Iptables: filtering malformed packages [IMPLEMENTED] [SECURITY]
- (proper): filtering malformed packages is a topic on it's own and should be implemented no matter what the result of "TransListenAddress and DNSListenAddress on localhost only" may be
- (anonymous): Don't agree, see top rated answer: http://security.stackexchange.com/questions/4603/tips-for-a-secure-iptables-config-to-defend-from-attacks-client-side
- (anonymous): anyway, these don't seem to hurt, put them into firewall.sh right after the default policy:
# DROP INVALID iptables -A INPUT -m state --state INVALID -j DROP # DROP INVALID SYN PACKETS iptables -A INPUT -p tcp --tcp-flags ALL ACK,RST,SYN,FIN -j DROP iptables -A INPUT -p tcp --tcp-flags SYN,FIN SYN,FIN -j DROP iptables -A INPUT -p tcp --tcp-flags SYN,RST SYN,RST -j DROP # DROP PACKETS WITH INCOMING FRAGMENTS. THIS ATTACK ONCE RESULTED IN KERNEL PANICS iptables -A INPUT -f -j DROP # DROP INCOMING MALFORMED XMAS PACKETS iptables -A INPUT -p tcp --tcp-flags ALL ALL -j DROP # DROP INCOMING MALFORMED NULL PACKETS iptables -A INPUT -p tcp --tcp-flags ALL NONE -j DROP
- (proper): He uses a good argument on stackexchange, "Well, how do you know the future flaw will be in the TCP handler and not in the iptables TCP parser?". For this situation I say, the next flaw, related to malformed packages is more likely inside Tor than inside kernel/iptables.

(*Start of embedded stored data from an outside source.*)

/-- A request packet whose last fragment has left (R197, Table 7.3): a write's cells are released, a read's wait with the packet for its
response; the mailbox waits for the end of its access in both cases (R58). -/
def requestLeft (p : Pkt) (s : State) : State :=
  let s1 := setPkts 20 ((listPkts s 20).drop 1) s
  let noted (s : State) : State := modRem p.aux (fun r => { r with left := true, cycle := s.lom.cycle }) s
  if p.isRead then
    let q := match p.origin with | .fwdRead g _ => 16 + g.val | _ => 4
    noted (linkPkt q p s1)
  else
    let s2 := releaseCells p.owner p.cells s1
    if p.origin = .mailbox then noted s2 else dropRem p.aux s2

/-- The next fragment of the request at the head of RNG_REQ_TX: its bytes, and the state once it has left. A write that meets an uncorrectable
word sends nothing more: its packet is released, and the source sees nothing (R81, R214). -/
def takeRequest (s : State) (room : Nat) (first : Bool) : Option (List Byte × State) :=
  match listPkts s 20 with
  | [] => none
  | p :: _ =>
    let pt := patOf p.patE
    let left := if p.isRead then 0 else p.len - p.sent
    if !fragFits left room first then none
    else
      let n := fragLen left room first
      let done := p.isRead || p.sent + n == p.len
      let ws := pktWords p p.sent n
      let s1 := meetWords ws s
      if wordsBad s ws then
        let s2 := dropRem p.aux (releaseCells p.owner p.cells (setPkts 20 ((listPkts s1 20).drop 1) s1))
        some ([], if p.origin = .mailbox then mailDone true 6 [] s2 else s2)
      else
        let h : SubHdr := { kind := if p.isRead then 1 else 2, first := p.sent == 0, last := done, dst := pt.node,
                            src := s.rng.num, status := 0, tag := p.aux, pat := pt.base % 65536, off := p.off, size := p.len,
                            dlen := n }
        let bs := subBytes h ++ pad8 ((p.data.drop p.sent).take n)
        some (bs, if done then requestLeft p s1 else modHead 20 (fun p => { p with sent := p.sent + n }) s1)

/-- The destination of the request at the head of RNG_REQ_TX. -/
def requestDst (s : State) : Option Nat := (listPkts s 20).head?.map fun p => (patOf p.patE).node

/-- A response may leave in Loom cycle c + 2 or later of the cycle c in which its request was received (R312). -/
def responseDue (s : State) (p : Pkt) : Bool := decide (2 ≤ (cyc s % 65536 + 65536 - p.cy % 65536) % 65536)

/-- The node and tag that a response answers. -/
def responseTo (p : Pkt) : Nat × Nat := match p.origin with | .remote src tag => (src, tag) | _ => (0, 0)

/-- The next fragment of the response at the head of RNG_RSP_TX; one that meets an uncorrectable word ends the response with STATUS 0x01
(R214). -/
def takeResponse (s : State) (room : Nat) (first : Bool) : Option (List Byte × State) :=
  match listPkts s 21 with
  | [] => none
  | p :: _ =>
    let sent := p.sent / 256
    let left := p.data.length - sent
    if !responseDue s p || !fragFits left room first then none
    else
      let n := fragLen left room first
      let ws := pktWords p sent n
      let bad := wordsBad s ws
      let s1 := meetWords ws s
      let done := bad || sent + n == p.data.length
      let h : SubHdr := { kind := 3, first := sent == 0, last := done, dst := (responseTo p).1, src := s.rng.num,
                          status := if bad then 1 else p.sent % 256, tag := (responseTo p).2, pat := 0, off := 0,
                          size := max 1 p.data.length, dlen := if bad then 0 else n }
      let bs := subBytes h ++ (if bad then [] else pad8 ((p.data.drop sent).take n))
      some (bs, if done then popPkt 21 s1 else modHead 21 (fun p => { p with sent := p.sent + 256 * n }) s1)

/-- The next command or command response. -/
def takeCommand (s : State) (room : Nat) : Option (List Byte × State) :=
  match s.rng.carry with
  | b :: bs => if b.length ≤ room then some (b, { s with rng := { s.rng with carry := bs } }) else none
  | [] => none

/-- The destination of a sub-block that waits in the ring protocol. -/
def commandDst (s : State) : Option Nat := s.rng.carry.head?.map fun b => (subHdr b).dst

/-- The sources of sub-blocks in requester order with their rank of PRIO_RTX (Tables 7.6 and 7.20). -/
def txRank (s : State) (src : Nat) : Nat :=
  getFld s .arb 0x054 (if src = 0 then 2 else if src = 1 then 6 else 14) (if src = 0 then 0 else if src = 1 then 4 else 12)

/-- Round robin distance among the sources of one rank, from the one of that rank granted last (R217). -/
def txDist (s : State) (src : Nat) : Nat :=
  match s.rng.txGrants.find? fun x => txRank s x == txRank s src with
  | some last => (src + 2 - last) % 3
  | none => src

/-- A source has been granted. -/
def txGranted (src : Nat) (s : State) : State := { s with rng := { s.rng with txGrants := src :: s.rng.txGrants.filter (· != src) } }

/-- The sub-block that the transmit path's arbiter grants next: highest rank, then round robin (R217, R311). A sub-block waits for a
slot whose rings reach its node (R312). -/
def takeSub (s : State) (rings room : Nat) (first : Bool) : Option (Nat × List Byte × State) :=
  let ok (d : Option Nat) : Bool := (d.map (reaches s rings)).getD false
  let one (src : Nat) : Option (Nat × List Byte × State) :=
    (if src = 0 then (if ok (requestDst s) then takeRequest s room first else none)
     else if src = 1 then
       (if ok ((listPkts s 21).head?.map fun p => (responseTo p).1) then takeResponse s room first else none)
     else (if ok (commandDst s) then takeCommand s room else none)).map fun e => (src, e)
  ([0, 1, 2].filterMap one).foldl (fun best c =>
    match best with
    | none => some c
    | some b =>
      if txRank s b.1 < txRank s c.1 ∨ (txRank s b.1 = txRank s c.1 ∧ txDist s c.1 < txDist s b.1) then some c else some b) none

/-- Fill the rest of a slot with sub-blocks; the fuel bounds their number (each takes 16 bytes at least). -/
def fillSubs (rings : Nat) : Nat → Nat → Bool → List Byte → State → List Byte × State
  | 0, _, _, acc, s => (acc, s)
  | n + 1, room, first, acc, s =>
    match takeSub s rings room first with
    | some (src, bs, s1) => fillSubs rings n (room - bs.length) (first && bs.isEmpty) (acc ++ bs) (txGranted src s1)
    | none => (acc, s)

/-! Sending slots (R228, R298) -/

/-- RING_TX_ENTRY (R228, R233): the slot's owner reads the payload, by way of a Creel port on which the vote unit's quarter comes first (R217).
A record with an uncorrectable word leaves as its safe data with SAFE and ERROR, and takes ERROR itself (R272). -/
def ringTxEntry (i : Nat) (s : State) : State :=
  dispatch i 1 (fun e s =>
    let slot := e.f 73 64
    let len := e.f 85 74
    let off := e.f 115 96 * 8
    if !ownsSlot s slot then s
    else
      let lo (r : Nat × Nat × Bool × Nat) : Nat := max off (r.1 * 8)
      let hi (r : Nat × Nat × Bool × Nat) : Nat := min (off + len) (r.1 * 8 + 8 + r.2.1)
      let read := (outList s.lom.act).filter fun r => decide (lo r < hi r) && !safeRec s r.1
      let bad := read.filter fun r => imgBad s (lo r) (hi r - lo r)
      let v := bad.foldl (fun v r =>
        overlay off (r.1 * 8) (bytesLE 8 (mkHdr 0 (fSAFE ||| fERROR) 0 (cyc s)) ++ safeBytes s (r.1 * 8 + 8) r.2.1) v)
        (voutView s off len)
      let s1 := bad.foldl (fun s r => eccError (r.1 * 8) s) (read.foldl (fun s r => imgMeet (lo r) (hi r - lo r) s) s)
      let f : TxFrame := { entry := i, cycle := s.lom.cycle, slot := slot, rings := e.f 87 86, carry := e.f 88 88 == 1,
                           crit := slotCrit s.lom.act slot, maxLen := slotMaxLen s.lom.act slot, data := v }
      contend true { s1 with rng := { s1.rng with txBuf := s1.rng.txBuf ++ [f] } }) s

iptables: Default DROP for outgoing traffic? [SECURITY][REJECTED]
- (proper) What about whitelisting iptables also for outgoing connections? Would it make sense to suspect Tor-Gateway contamination (either only user account or root)?
- (anonymous): If the gateway is compromised it's game over anyway. There are so many ways to evade egress filtering. An adversary could in any case leak sensitive information over the allowed outgoing Tor connection. I'd label this optional (i.e. tinfoil hat setting). Root and tor-user account is always fatal, there are no other processes run by other users that could be attacked (see security/hardening, assuming dhcp and ssh are removed).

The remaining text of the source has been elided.